---------- DATA TO PROCESS
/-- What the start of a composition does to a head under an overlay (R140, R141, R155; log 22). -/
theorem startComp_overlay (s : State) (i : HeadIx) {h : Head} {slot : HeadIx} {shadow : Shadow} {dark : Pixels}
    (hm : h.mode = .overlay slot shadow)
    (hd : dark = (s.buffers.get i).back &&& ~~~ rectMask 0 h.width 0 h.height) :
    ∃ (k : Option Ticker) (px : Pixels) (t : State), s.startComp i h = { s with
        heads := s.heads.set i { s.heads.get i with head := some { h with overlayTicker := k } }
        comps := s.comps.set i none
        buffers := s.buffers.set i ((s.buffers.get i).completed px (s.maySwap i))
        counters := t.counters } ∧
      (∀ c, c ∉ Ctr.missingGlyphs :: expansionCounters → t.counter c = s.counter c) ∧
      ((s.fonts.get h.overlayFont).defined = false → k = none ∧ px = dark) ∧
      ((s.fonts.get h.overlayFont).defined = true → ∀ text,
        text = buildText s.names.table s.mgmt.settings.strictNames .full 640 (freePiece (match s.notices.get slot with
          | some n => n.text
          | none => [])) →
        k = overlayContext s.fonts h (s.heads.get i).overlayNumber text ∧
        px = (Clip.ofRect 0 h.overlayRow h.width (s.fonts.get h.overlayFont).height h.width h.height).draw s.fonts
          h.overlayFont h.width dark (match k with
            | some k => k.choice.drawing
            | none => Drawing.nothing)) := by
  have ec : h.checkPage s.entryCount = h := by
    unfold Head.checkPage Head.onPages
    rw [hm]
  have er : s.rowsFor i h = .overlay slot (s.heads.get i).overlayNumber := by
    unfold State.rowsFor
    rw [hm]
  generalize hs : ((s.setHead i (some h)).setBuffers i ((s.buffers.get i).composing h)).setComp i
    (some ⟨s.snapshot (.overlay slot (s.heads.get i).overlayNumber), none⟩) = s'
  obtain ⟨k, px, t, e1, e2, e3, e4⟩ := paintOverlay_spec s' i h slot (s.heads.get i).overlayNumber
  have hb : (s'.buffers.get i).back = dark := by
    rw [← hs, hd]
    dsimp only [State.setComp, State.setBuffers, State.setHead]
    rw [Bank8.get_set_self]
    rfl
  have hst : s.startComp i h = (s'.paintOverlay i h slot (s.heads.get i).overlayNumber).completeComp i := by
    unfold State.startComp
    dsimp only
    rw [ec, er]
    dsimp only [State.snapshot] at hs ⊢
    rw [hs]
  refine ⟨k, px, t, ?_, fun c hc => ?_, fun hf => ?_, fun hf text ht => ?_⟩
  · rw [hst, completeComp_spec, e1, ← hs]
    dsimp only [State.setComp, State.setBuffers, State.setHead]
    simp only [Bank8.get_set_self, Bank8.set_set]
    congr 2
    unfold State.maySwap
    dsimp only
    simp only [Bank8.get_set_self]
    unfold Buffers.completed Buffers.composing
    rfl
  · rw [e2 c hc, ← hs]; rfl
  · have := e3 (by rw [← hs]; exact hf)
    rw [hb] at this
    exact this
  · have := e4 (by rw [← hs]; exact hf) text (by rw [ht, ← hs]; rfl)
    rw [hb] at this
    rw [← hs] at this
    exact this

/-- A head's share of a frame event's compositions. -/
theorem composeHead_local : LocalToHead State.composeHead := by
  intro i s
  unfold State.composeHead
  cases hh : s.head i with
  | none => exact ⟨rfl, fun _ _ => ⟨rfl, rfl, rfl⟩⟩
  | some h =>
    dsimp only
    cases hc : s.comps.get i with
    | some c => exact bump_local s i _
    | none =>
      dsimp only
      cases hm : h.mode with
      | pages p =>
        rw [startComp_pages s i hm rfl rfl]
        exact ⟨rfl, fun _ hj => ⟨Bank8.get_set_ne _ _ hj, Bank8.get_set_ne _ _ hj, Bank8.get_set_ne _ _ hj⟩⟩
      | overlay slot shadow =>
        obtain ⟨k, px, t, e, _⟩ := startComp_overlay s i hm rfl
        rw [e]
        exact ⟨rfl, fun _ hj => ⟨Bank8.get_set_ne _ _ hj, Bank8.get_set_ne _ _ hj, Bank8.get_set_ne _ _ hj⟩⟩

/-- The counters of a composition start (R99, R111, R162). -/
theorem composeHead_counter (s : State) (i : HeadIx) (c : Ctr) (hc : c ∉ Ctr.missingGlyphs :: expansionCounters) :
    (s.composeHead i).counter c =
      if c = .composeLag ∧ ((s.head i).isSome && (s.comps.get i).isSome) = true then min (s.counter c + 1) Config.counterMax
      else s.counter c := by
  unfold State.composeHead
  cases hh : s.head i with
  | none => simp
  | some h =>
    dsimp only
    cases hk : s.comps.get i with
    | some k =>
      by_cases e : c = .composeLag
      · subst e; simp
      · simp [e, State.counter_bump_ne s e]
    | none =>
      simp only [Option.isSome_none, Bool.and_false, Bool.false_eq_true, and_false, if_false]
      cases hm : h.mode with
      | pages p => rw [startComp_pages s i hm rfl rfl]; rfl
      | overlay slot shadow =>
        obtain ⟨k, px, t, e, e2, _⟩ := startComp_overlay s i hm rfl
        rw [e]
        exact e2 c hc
--------------------
---------- DATA TO PROCESS
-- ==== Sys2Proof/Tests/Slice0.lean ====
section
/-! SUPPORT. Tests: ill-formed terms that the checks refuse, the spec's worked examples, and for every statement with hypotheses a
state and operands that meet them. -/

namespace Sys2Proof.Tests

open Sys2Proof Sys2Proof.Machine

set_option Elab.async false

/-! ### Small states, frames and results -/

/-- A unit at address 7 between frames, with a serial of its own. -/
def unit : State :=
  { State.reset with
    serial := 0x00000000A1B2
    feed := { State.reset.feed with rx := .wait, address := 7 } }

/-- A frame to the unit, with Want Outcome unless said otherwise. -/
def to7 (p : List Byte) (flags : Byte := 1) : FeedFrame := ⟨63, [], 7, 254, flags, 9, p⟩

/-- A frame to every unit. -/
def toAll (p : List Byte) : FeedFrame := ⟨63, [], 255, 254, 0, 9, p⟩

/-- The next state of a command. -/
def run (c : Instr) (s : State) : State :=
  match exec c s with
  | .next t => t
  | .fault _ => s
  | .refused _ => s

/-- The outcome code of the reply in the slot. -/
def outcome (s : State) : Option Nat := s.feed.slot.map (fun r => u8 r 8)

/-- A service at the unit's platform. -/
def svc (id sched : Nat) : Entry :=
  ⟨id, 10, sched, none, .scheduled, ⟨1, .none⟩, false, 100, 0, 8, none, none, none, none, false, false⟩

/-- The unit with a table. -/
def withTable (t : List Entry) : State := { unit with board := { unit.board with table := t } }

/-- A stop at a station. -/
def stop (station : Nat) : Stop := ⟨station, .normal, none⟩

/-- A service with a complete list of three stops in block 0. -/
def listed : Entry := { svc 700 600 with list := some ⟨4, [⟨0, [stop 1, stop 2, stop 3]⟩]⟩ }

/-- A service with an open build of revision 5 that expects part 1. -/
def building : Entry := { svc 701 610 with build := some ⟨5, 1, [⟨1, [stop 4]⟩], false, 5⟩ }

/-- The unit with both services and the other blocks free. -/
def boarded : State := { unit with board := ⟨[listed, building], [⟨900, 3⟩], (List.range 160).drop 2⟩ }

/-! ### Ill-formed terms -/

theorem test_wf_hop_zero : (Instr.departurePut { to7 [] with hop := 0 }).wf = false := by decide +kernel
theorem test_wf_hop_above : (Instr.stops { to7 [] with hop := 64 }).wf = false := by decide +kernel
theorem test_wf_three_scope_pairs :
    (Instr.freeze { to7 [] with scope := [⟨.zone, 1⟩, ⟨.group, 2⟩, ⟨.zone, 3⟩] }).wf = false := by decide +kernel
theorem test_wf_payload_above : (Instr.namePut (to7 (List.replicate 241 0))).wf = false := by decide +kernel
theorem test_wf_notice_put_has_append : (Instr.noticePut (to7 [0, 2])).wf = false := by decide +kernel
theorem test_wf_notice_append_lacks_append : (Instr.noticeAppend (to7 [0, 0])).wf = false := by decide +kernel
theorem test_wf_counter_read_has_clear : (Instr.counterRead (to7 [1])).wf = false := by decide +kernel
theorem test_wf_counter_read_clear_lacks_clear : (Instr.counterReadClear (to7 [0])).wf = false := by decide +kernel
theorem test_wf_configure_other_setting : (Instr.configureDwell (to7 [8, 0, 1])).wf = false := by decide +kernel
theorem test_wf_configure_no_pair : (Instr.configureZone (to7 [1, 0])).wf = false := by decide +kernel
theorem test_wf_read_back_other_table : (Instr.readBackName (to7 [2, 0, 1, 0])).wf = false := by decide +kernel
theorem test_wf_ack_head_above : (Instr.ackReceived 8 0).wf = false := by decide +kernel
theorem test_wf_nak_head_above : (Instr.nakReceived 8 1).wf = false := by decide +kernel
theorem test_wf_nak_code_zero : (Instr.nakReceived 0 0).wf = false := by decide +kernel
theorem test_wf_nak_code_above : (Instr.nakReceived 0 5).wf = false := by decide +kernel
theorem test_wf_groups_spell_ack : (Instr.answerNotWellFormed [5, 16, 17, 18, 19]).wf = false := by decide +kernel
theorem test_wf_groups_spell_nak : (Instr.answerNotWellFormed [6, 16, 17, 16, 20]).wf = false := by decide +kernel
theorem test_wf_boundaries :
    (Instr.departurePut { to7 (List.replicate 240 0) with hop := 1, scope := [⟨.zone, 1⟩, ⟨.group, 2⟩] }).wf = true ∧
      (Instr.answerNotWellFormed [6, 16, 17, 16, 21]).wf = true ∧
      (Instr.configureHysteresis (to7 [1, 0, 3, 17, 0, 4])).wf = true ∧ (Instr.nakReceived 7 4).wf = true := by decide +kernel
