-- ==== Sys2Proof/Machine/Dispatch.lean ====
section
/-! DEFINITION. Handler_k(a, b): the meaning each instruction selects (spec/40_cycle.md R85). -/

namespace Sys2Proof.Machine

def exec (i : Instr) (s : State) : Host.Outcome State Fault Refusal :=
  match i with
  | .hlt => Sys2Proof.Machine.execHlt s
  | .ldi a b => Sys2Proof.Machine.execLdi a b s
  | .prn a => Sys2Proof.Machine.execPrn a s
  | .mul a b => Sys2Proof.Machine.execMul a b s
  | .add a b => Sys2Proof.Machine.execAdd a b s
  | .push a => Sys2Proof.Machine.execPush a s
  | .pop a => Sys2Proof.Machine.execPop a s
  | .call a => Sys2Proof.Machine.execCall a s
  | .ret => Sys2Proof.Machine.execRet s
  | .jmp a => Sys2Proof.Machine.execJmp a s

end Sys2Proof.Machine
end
--------------------
## YOUR ASSIGNMENT
Nothing but a number is asked for: how many lines of the records contain the word "open"?

## OUTPUT FOR THIS EXERCISE
2